How Many Vectors Are in the Span of a Single Vector in F2p?

[brru25]

Homework Statement

Let v be an element of F²_p \ {(0,0)}. How many vectors does Span({v}) have? How many 1-dimensional vector subspaces does F²_p have?

F²_p is the two-dimensional field (a,b) where each a, b are elements of F_p, where p is a prime number.

The Attempt at a Solution

I know the total number of elements in the vector space F²_p \ {(0,0)} is p² - 1. I also thought that this was the number of vectors in Span({v}) but I've told by a couple people that is not so. I started with the definition of span but I just couldn't see the rest unfold.

Thank you ahead of time for your help.

 

[Office_Shredder]

An element in span(v) must be of the form av for some a in the field. How many choices of a do you have? Do all of these choices yield a different vector, or can av=bv if a=/=b?

 

[Dick]

Take an example. Let F=Z_3, the field with three elements {0,1,2}. Yes, there are 8 elements in (Z_3)^2-{0,0}. How many elements are in span((1,1))? That's (1,1)*x for all x in Z_3. Does that help you to see things unfold?

 

[brru25]

Take an example. Let F=Z_3, the field with three elements {0,1,2}. Yes, there are 8 elements in (Z_3)^2-{0,0}. How many elements are in span((1,1))? That's (1,1)*x for all x in Z_3. Does that help you to see things unfold?
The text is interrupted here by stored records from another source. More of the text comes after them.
-- ==== Sys2Proof/Machine/EvStop.lean ====
section
/-!
DEFINITION. Stops from outside (R250, R292, R293, R368, R373, R397, R398), writes of a thread's CSRs and
of RTCTL (R74, R107, R287, R411), illegal words (R144), fetch faults (R148), calls of a slice (R260).
-/

namespace Sys2Proof.Machine

open Sys2Proof

/-! ### Requests -/

/-- PREEMPT_TIMEOUT (R368 step 2): the victim's slot is not free 0.4 µs after it was chosen. As for the
other timeouts, a context on the SC counts toward none (R398). -/
def execPreemptTimeout (slot : Nat) (s : State) : Host.Outcome State Fault Refusal :=
  .next (if (s.thread slot).hw.victim && !(s.thread slot).hw.mig then s.askForced slot 2 else s)

/-- HANDLER_TIMEOUT (R368 step 3): the FORCED handler of a victim has not reached HALT. -/
def execHandlerTimeout (slot : Nat) (s : State) : Host.Outcome State Fault Refusal :=
  let t := s.thread slot
  .next (if t.hw.occ && t.hw.forced2 && !t.hw.parked && !t.hw.mig then s.abandon t.id.part.toNat t.id.job 6 else s)

/-- YIELD_TIMEOUT (R292): a yield or a reclaim has met no SETVL for 5 µs. -/
def execYieldTimeout (slot : Nat) (s : State) : Host.Outcome State Fault Refusal :=
  let t := s.thread slot
  .next (if !t.hw.mig && (t.held.yreq || decide (t.held.cap.toNat < t.held.count)) then
    s.askForced slot 1 else s)

/-- WINDOW_WAIT_EXPIRY (R250): the stop waits no longer, and the window is discarded. -/
def execWindowWaitExpiry (slot : Nat) (s : State) : Host.Outcome State Fault Refusal :=
  .next (if (s.thread slot).hw.stops.any waitsForWindow && !(s.thread slot).hw.mig then s.dropWindow slot true else s)

/-- The occupied slots. -/
def State.occupied (s : State) : List Nat :=
  (s.cur :: s.slots.map (·.1)).filter (fun n => (s.thread n).hw.occ)

/-- BRIDGE_ERROR (R293): every span with its partner on a die ends. -/
def execBridgeError (die : Nat) (s : State) : Host.Outcome State Fault Refusal :=
  .next (s.occupied.foldl (fun u n => u.modThread n (fun t =>
    if t.held.remote ≠ 0#4 ∧ dieOfTile (tileOfVc t.held.pvc.toNat) = die ∧
        ¬ t.hw.stops.contains .abandon ∧ ¬ t.hw.stops.contains (.spanLost t.held.pvc) then
      { t with hw := { t.hw with stops := t.hw.stops ++ [.spanLost t.held.pvc] } }
    else t)) s)

/-! ### Landing at a boundary (R397, R398) -/

/-- Progress that a stop records: VPART, MPART and PFW (R399, R400). -/
structure Progress where
  vpart : Bool
  mpart : Bool
  pfw : Bool
  deriving DecidableEq, Repr

/-- A stop at a boundary records none. -/
def Progress.none : Progress := { vpart := false, mpart := false, pfw := false }

/-- A trap of a slot where a stop lands; members in flight end stopped (R437). -/
def State.trapAt (s : State) (slot : Nat) (t : TrapInfo) (g : Progress) : State :=
  (s.markFlights slot 4).onSlot slot (fun u =>
    ((u.takeTrapWith { t with pfw := g.pfw } g.vpart g.mpart).modHw
      (fun h => { h with cut := [] })).modCv (fun _ => Convoy.single))

/-- FORCED lands (R393, R398, R413): a window is discarded; a debug halt goes before a STEP (R434). -/
def State.landForced (s : State) (slot : Nat) (why : BitVec 2) (g : Progress) : State :=
  let s1 := if why = 3 then s.modThread slot Thread.holdStep else s
  ((s1.dropWindow slot true).trapAt slot (plainTrap Cause.forced (why.setWidth 64)) g).modThread
    slot (fun t => { t with hw := { t.hw with
      stops := t.hw.stops.erase (.forced why)
      forced2 := t.hw.forced2 || why == 2
      dbHalt := if why = 3 then false else t.hw.dbHalt } })

/-- What is left of a register when its remote groups are lost (R100, R293): the beats of its l local groups,
out of l + r, in the striping that these alone give it. -/
def localBeats (nreg l r : Nat) (x : BitVec 131072) : BitVec 131072 :=
  BitVec.ofNat 131072 ((List.range (l * 256 / nreg)).foldl (fun a b =>
    a + bitsAt 512 (512 * (b / l * (l + r) + b % l)) x.toNat * 2 ^ (512 * b)) 0)

/-- SPANLOST lands (R293): the remote groups and the partner slot are released, and the remote halves of all
vector registers are lost. -/
def State.landSpanLost (s : State) (slot : Nat) (vc : BitVec 9) (g : Progress) : State :=
  let s1 := match (s.thread slot).partnerSlot slot with
    | some q => s.modThread q Thread.emptied
    | none => s
  let s2 := s1.onSlot slot (fun u =>
    let l := popN 4 u.th.held.loc.toNat
    let r := popN 4 u.th.held.remote.toNat
    (u.modVec (fun v => { v with v := v.v.map (fun e => (e.1, localBeats u.vt.nreg l r e.2)) })).modHeld
      (fun h => { h with remote := 0, pvc := 0 }))
  (s2.trapAt slot (plainTrap Cause.spanlost (vc.setWidth 64)) g).modThread slot
    (fun t => { t with hw := { t.hw with stops := t.hw.stops.erase (.spanLost vc) } })

/-- Abandonment lands (R373 steps 2 and 3): trains already sent are acknowledged first; retired stores are
performed, once their lines can be written; then the context is discarded. -/
def State.landAbandon (s : State) (slot : Nat) : State :=
  let t := s.thread slot
  if t.hw.trains ≠ [] then s
  else if s.bufHeld slot t.hw.buf then s.callBackBuf t.hw.buf
  else
    let part := t.id.part.toNat
    (((t.hw.buf.foldl State.performEntry s).emptySlot slot true).modJob part t.id.job
      (fun j => { j with slot := none })).cancelCommands part t.id.job

/-- A request lands. -/
def State.land (s : State) (slot : Nat) (r : StopReq) (g : Progress) : State :=
  match r with
  | .abandon => s.landAbandon slot
  | .forced why => s.landForced slot why g
  | .spanLost vc => s.landSpanLost slot vc g

/-- A matrix instruction in flight completes before a stop lands (R398). -/
def State.landFirst (s : State) (slot : Nat) (f : StopReq → Bool) : State :=
  let s1 := s.arrayDone slot
  match (s1.thread slot).landing with
  | some r => if f r then (s1.modCv (fun _ => Convoy.single)).land slot r Progress.none else s
  | none => s

/-- FORCED_STOP (R398): a FORCED, debug-halt or SPANLOST request lands at the boundary where the thread
stands. -/
def execForcedStop (slot : Nat) (s : State) : Host.Outcome State Fault Refusal :=
  .next (s.landFirst slot (fun r => r != .abandon))

/-- ABANDON_STOP (R373). -/
def execAbandonStop (slot : Nat) (s : State) : Host.Outcome State Fault Refusal :=
  .next (s.landFirst slot (fun r => r == .abandon))

/-- PART_WAY_STOP (R398, R399): the convoy in flight is to stop part-way, each held group at its mark (a
matrix instruction at step and row, R233); step performs it so, and the stop lands there. -/
def execPartWayStop (slot : Nat) (marks : List Nat) (s : State) : Host.Outcome State Fault Refusal :=
  let h := (s.thread slot).hw
  .next (if h.occ && !h.mig && h.stops != [] && h.wait != some .array && h.append.isNone then
    s.modThread slot (fun t => { t with hw := { t.hw with cut := marks } })
    else s)

/-! ### CSR writes of a slot -/

/-- Chain and NAP waits see a change of CAP or YREQ (R287, R319). -/
def State.grantChanged (s : State) (slot : Nat) : State :=
  s.endWait slot (fun w =>
    match w with
    | .chain _ _ cap yreq _ =>
      let h := (s.thread slot).held
      decide (h.cap ≠ cap ∨ h.yreq ≠ yreq)
    | .nap => (s.thread slot).held.yreq
    | _ => false)

/-- AOWN_WRITE (R74, R238): a CSR write of an owner by an L-mode context. -/
def execAownWrite (slot : Nat) (tile : BitVec 4) (data : W64) (s : State) :
    Host.Outcome State Fault Refusal :=
  let t := s.thread slot
  .next (if t.hw.occ && t.sc.mode == .L && !s.tileBusy slot tile then
    s.modVc (vcOf slot) (fun v => v.setOwner tile.toNat (data.setWidth 16) t.id.vf)
    else s)

/-- ACFG_WRITE (R72, R107). -/
def execAcfgWrite (slot : Nat) (data : W64) (s : State) : Host.Outcome State Fault Refusal :=
  .next (s.modThread slot (fun t =>
    if t.hw.occ ∧ t.sc.mode = .S then { t with fl := t.fl.writeAcfg data.toNat } else t))

/-- VGCAP_WRITE (R105, R287): CAP and YREQ. -/
def execVgcapWrite (slot : Nat) (data : W64) (s : State) : Host.Outcome State Fault Refusal :=
  let s1 := s.modThread slot (fun t =>
    if t.hw.occ ∧ t.sc.mode = .S then { t with held := t.held.write data.toNat } else t)
  .next (s1.grantChanged slot)

/-- RTCTL_WRITE (R411): CAP falls to at most the value written, YREQ is set. -/
def execRtctlWrite (slot : Nat) (data : W64) (s : State) : Host.Outcome State Fault Refusal :=
  let x := data.toNat
  let s1 := s.modThread slot (fun t =>
    if t.hw.occ then
      { t with held := { t.held with
          cap := if 1 ≤ x % 16 ∧ x % 16 ≤ 8 then BitVec.ofNat 4 (min t.held.cap.toNat (x % 16))
                 else t.held.cap
          yreq := t.held.yreq || x.testBit 8 } }
    else t)
  .next (s1.grantChanged slot)

/-! ### Words that do not run -/

/-- The current thread may run: its slot holds a context that is not parked, and, on the SC, it is
the first in the queue of its tile that is not waiting in NAP (R281, R321, R404). -/
def State.canRun (s : State) : Bool :=
  s.th.hw.occ && !s.th.hw.parked &&
    (!s.th.hw.mig ||
      ((s.tile s.curTile).scQueue.find? (fun n =>
        let t := s.thread n
        !(t.hw.wait == some .nap && t.hw.wake == 0#8 && !t.held.yreq))) == some s.cur)

/-- ILLEGAL_WORD (R144, R148 step 3): the current thread executes a word that is illegal. -/
def execIllegalWord (word : BitVec 32) (s : State) : Host.Outcome State Fault Refusal :=
  .next (if s.canRun then
    (s.modCv (fun _ => Convoy.single)).trapAt s.cur (plainTrap Cause.illop (word.setWidth 64))
      Progress.none else s)

/-- FETCH_FAULT (R148 step 1): the block of the current thread's convoy head does not translate. -/
def execFetchFault (va : W64) (s : State) : Host.Outcome State Fault Refusal :=
  if s.canRun ∧ s.th.hw.append.isNone ∧ va.toNat / 64 = s.th.sc.pc.toNat / 64 then
    match s.walk s.ctx .fetch s.th.sc.pc with
    | .ok _ => .next s
    | .error f =>
      .next (((s.modCv (fun _ => Convoy.single)).fetchTrap (.fault s.th.sc.pc f)).modCv
        (fun _ => Convoy.single))
  else .next s

/-! ### A call at a slice -/

/-- A valid entry of a function's stage-2 array through which it may write a device location. -/
def State.writeEntry (s : State) (vf loc : Nat) : Option (BitVec 64) :=
  (s.mem.st2.find? (fun e => decide (e.1 / 2 ^ 19 = vf) && e.2.getLsbD 0 && !st2Home e.2 &&
    permits e.2.toNat 1 .load && permits e.2.toNat 1 .store && !s.keyRefused e.2 &&
    decide ((s.st2Phys e.2 0).loc = loc / 2 ^ 21 * 2 ^ 21))).map (·.2)

/-- SLICE_CALL (R260, R261, R262): routine n of a function runs on the line of a device location that the
function may write. The line is waited for, as is room for a pending one (R276); a poisoned one fails the function (R75). -/
def execSliceCall (vf n loc : Nat) (opA opB : W64) (s : State) : Host.Outcome State Fault Refusal :=
  let slot := (s.vf vf).routine n
  let part := (s.vf vf).part.toNat
  match s.writeEntry vf loc with
  | none => .next s
  | some e =>
    let p := s.st2Phys e (loc % 2 ^ 21)
    let line := p.line.loc
    if slot = 64 ∨ ¬ isDevice loc ∨ ¬ s.decoded loc then .next s
    else if s.writeHeld none line 128 then .next (s.callBack [(line, 128)])
    else if s.noRoom [p] then .next s
    else
      let s1 := s.claim line p.kid
      if s1.poisoned line 128 then .next (s1.macFailure [vf])
      else
        let r := s1.callSlice part slot p opA opB
        let res := match r.1 with
          | .ret v => (0, 0, r.2.1, v)
          | .fail code idx => (code, idx, r.2.1, 0#64)
        .next { r.2.2 with sliceRes := some res }

end Sys2Proof.Machine
end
Would (1,1)*x have 3 elements? (1,1,0), (1,1,1), (1,1,2)? Or am I reading this incorrectly?

 

[Dick]

Would (1,1)*x have 3 elements? (1,1,0), (1,1,1), (1,1,2)? Or am I reading this incorrectly?

Well, yeah. Would have three elements. But they would be (0,0)=(1,1)*0, (1,1)=(1,1)*1 and (2,2)=(1,1)*2.

 

[brru25]

Well, yeah. Would have three elements. But they would be (0,0)=(1,1)*0, (1,1)=(1,1)*1 and (2,2)=(1,1)*2.

Okay now I see what you meant sorry about that.

 

[brru25]

An element in span(v) must be of the form av for some a in the field. How many choices of a do you have? Do all of these choices yield a different vector, or can av=bv if a=/=b?

"a" I believe can be any number in F.